Segment Start: Materials provided

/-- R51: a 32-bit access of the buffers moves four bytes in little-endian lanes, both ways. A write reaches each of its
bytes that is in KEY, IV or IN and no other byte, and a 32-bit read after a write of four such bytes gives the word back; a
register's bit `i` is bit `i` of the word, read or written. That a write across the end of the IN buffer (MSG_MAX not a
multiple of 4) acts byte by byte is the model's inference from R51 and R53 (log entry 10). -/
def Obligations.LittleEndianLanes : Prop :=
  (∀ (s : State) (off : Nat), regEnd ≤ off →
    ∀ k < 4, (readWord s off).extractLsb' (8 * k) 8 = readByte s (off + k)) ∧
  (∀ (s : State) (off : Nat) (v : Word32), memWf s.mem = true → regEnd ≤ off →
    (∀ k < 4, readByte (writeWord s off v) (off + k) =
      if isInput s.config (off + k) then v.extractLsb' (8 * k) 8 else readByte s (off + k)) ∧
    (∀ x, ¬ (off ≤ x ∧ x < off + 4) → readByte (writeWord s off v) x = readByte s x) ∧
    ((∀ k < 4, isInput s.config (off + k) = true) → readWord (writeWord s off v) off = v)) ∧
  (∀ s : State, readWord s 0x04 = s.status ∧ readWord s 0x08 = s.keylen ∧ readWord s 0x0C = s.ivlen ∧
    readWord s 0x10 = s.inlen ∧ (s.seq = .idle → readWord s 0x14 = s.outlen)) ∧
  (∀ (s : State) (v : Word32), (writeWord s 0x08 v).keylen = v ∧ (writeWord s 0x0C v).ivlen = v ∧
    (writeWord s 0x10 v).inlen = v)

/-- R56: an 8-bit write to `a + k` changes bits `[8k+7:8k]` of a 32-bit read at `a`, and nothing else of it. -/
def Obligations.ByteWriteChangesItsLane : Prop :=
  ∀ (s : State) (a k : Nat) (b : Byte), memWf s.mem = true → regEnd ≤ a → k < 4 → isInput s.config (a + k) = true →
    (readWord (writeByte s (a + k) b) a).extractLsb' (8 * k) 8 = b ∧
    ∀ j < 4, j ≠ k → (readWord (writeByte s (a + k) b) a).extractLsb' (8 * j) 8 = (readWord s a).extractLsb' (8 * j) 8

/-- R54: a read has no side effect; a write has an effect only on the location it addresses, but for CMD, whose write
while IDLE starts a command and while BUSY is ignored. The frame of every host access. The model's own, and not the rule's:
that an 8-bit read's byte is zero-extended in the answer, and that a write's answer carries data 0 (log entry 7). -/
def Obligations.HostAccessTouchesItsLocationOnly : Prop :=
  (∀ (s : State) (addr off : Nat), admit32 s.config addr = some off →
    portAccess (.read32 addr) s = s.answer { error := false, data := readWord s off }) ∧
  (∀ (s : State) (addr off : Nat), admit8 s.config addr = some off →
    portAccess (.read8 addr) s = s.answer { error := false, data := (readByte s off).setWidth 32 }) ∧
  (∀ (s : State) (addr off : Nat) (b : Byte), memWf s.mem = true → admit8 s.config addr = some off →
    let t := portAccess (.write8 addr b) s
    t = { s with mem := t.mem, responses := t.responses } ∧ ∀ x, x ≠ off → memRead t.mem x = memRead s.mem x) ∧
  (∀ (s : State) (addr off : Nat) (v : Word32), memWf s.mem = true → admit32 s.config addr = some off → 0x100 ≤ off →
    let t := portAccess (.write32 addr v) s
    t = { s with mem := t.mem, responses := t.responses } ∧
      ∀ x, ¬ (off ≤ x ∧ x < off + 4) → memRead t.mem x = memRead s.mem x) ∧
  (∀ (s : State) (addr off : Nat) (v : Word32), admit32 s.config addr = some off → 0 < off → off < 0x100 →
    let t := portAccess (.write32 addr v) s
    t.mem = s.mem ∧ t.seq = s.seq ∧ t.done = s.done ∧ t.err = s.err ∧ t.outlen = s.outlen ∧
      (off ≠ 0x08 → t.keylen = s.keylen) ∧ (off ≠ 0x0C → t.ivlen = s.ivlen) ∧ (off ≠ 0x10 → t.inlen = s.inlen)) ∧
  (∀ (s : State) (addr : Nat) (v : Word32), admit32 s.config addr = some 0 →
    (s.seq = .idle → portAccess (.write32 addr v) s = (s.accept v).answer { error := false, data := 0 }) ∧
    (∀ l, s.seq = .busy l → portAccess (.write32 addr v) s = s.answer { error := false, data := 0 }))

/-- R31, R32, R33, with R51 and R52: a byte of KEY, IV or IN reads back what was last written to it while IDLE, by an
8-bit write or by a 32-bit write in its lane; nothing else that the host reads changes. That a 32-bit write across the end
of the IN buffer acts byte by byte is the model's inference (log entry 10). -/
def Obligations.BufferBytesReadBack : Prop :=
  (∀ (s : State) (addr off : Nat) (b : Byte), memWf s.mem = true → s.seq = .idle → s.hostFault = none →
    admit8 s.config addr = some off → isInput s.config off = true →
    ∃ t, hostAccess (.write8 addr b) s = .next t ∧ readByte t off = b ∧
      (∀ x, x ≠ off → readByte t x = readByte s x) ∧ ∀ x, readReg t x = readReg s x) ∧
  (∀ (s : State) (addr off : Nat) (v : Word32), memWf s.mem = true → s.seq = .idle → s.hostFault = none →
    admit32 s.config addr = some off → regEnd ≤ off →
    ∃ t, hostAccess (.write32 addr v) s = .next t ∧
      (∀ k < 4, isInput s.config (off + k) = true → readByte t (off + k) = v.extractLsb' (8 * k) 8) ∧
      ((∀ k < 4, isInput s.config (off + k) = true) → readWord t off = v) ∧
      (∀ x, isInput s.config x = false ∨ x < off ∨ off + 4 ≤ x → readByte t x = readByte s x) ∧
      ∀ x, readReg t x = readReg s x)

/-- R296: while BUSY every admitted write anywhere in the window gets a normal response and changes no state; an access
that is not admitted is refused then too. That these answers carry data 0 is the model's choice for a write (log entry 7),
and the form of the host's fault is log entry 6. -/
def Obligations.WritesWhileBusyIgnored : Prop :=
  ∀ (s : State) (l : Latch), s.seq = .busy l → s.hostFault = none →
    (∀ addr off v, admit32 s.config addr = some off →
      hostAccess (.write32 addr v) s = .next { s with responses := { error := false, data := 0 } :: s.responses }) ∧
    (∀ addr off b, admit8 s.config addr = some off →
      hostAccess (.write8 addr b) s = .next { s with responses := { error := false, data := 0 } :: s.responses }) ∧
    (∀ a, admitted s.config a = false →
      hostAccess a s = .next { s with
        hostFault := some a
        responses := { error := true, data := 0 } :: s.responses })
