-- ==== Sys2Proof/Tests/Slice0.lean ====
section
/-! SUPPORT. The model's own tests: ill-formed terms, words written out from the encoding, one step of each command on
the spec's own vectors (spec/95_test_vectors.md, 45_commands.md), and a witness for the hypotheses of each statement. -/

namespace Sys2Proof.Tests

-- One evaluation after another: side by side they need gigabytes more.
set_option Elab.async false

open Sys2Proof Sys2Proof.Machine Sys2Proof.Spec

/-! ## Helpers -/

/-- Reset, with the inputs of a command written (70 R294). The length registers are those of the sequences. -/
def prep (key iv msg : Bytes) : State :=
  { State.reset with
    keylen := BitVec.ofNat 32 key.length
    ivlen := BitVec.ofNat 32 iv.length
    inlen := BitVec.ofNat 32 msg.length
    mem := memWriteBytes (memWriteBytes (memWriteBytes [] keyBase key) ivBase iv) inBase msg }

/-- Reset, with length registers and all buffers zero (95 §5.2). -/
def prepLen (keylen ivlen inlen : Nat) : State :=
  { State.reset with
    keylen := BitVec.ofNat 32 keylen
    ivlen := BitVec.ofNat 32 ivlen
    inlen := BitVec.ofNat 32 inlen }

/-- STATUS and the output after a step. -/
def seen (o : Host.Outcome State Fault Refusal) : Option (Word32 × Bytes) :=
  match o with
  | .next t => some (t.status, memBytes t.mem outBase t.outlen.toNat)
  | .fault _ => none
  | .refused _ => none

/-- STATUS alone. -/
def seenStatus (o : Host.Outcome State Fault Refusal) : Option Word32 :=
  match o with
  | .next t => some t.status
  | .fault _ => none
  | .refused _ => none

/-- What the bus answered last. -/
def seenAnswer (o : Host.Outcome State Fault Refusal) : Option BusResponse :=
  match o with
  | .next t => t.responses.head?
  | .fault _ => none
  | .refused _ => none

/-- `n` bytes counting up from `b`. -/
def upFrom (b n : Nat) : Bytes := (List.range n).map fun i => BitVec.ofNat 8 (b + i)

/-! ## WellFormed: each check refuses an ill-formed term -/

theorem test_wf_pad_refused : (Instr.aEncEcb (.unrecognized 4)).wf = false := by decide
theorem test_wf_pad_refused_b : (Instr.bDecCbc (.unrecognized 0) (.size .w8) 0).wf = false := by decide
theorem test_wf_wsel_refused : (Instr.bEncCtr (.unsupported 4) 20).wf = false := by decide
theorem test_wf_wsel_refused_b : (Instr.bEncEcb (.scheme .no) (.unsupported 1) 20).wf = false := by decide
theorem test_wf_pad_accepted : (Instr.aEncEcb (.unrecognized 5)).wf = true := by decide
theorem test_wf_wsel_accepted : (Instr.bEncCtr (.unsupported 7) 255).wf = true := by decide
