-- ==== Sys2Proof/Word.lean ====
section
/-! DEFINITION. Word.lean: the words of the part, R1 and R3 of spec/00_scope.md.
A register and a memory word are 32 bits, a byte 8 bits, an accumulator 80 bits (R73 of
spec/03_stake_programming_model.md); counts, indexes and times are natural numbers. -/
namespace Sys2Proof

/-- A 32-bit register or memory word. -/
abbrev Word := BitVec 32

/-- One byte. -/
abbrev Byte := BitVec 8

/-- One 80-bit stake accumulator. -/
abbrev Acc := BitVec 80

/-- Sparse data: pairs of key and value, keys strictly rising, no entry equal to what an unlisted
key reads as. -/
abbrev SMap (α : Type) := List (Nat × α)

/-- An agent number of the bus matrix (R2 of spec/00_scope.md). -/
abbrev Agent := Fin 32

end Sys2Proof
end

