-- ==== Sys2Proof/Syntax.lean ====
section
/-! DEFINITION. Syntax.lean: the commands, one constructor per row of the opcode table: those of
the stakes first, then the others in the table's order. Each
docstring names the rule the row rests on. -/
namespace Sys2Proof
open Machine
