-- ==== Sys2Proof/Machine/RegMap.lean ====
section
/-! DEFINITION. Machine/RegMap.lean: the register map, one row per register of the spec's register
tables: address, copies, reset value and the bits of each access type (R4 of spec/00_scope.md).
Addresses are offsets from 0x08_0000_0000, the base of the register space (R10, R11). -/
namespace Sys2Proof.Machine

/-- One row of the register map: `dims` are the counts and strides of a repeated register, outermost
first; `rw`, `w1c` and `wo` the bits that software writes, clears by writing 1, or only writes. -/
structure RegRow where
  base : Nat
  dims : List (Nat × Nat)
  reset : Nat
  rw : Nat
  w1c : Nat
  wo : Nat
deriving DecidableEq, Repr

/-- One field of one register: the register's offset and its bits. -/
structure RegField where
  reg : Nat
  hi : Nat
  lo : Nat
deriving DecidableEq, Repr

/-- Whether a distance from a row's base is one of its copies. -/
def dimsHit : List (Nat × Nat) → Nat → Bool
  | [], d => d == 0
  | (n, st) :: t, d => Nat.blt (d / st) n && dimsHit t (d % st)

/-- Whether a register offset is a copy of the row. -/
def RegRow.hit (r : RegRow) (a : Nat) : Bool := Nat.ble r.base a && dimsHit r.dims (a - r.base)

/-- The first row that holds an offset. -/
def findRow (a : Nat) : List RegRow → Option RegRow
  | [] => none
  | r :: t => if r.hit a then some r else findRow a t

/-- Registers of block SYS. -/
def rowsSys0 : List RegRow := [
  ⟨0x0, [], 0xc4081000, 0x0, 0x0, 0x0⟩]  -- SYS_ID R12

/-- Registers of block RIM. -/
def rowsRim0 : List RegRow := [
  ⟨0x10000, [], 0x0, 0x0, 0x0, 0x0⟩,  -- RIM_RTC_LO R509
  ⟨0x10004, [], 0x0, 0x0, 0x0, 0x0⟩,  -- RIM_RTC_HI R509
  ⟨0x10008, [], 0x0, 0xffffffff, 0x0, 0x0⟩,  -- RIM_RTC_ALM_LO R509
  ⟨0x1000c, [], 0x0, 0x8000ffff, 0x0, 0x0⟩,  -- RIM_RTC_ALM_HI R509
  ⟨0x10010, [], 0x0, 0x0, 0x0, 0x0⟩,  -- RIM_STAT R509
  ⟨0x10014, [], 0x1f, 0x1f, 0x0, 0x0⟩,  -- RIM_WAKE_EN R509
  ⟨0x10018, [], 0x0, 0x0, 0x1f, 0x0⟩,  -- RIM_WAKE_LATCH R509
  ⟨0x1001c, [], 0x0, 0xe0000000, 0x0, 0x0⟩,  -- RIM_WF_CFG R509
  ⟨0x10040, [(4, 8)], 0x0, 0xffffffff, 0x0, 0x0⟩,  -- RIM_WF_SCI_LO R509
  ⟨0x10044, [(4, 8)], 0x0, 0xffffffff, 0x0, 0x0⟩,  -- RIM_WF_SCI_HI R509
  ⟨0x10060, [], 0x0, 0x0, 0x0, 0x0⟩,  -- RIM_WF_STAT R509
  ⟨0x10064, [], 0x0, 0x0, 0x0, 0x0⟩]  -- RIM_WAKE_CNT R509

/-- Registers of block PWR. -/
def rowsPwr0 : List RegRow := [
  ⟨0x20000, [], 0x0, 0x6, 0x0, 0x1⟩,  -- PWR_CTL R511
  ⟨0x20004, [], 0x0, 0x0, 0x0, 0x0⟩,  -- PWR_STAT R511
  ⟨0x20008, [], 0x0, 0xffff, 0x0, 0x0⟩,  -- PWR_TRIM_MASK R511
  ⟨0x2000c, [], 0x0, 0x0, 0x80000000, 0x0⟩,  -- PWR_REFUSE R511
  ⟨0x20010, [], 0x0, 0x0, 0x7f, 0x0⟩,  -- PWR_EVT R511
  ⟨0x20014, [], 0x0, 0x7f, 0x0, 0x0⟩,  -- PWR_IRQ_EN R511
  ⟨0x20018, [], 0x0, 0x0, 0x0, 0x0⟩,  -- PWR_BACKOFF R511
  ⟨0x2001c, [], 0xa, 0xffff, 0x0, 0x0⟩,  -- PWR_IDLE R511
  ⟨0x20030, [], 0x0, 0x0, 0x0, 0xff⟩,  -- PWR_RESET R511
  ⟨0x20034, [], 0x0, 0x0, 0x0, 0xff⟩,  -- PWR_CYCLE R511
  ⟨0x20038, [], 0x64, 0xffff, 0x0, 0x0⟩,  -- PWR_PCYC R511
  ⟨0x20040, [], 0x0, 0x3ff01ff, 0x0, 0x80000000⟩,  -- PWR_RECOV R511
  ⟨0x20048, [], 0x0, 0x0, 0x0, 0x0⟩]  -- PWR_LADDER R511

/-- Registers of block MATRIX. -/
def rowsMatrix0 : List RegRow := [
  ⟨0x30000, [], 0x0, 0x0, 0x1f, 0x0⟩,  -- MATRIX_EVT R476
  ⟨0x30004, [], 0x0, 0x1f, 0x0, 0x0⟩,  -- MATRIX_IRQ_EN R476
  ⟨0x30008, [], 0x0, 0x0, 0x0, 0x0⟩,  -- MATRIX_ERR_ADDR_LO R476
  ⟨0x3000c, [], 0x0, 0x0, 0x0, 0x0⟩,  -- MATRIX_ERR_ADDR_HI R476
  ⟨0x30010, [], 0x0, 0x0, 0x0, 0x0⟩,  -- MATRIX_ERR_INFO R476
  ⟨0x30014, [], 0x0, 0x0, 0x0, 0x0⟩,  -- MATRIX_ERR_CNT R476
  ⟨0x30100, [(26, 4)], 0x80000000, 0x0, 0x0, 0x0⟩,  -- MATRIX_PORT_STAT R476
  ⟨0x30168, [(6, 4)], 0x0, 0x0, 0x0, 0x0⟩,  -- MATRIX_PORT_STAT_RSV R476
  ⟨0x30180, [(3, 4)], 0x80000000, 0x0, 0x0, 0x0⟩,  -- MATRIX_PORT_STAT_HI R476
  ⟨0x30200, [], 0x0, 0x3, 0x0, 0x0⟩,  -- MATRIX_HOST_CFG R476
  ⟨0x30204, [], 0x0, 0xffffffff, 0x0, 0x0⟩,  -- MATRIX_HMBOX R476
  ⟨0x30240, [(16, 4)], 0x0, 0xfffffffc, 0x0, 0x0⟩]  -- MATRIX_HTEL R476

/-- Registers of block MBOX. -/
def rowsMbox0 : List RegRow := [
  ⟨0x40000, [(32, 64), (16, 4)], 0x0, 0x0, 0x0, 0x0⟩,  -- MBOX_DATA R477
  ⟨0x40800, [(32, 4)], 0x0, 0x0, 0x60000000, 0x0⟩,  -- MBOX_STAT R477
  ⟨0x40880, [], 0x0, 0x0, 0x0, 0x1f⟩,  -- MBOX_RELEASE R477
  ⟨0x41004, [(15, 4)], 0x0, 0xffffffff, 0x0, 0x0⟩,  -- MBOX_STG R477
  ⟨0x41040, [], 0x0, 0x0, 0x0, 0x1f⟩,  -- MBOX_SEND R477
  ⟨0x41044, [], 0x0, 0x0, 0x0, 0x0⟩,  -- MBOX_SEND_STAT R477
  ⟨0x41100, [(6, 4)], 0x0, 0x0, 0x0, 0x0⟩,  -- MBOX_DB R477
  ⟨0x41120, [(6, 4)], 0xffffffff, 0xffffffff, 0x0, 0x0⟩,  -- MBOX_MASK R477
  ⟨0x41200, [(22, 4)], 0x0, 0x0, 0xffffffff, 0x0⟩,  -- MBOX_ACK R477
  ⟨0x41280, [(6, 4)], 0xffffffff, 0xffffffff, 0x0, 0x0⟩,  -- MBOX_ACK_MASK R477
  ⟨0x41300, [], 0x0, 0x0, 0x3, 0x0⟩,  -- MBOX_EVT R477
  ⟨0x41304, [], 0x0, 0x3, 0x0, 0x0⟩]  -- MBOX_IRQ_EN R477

Segment End: Materials provided

(Your goal) Give the number of lines in the data above that include the word "written", with no other words.

(Final answer) 4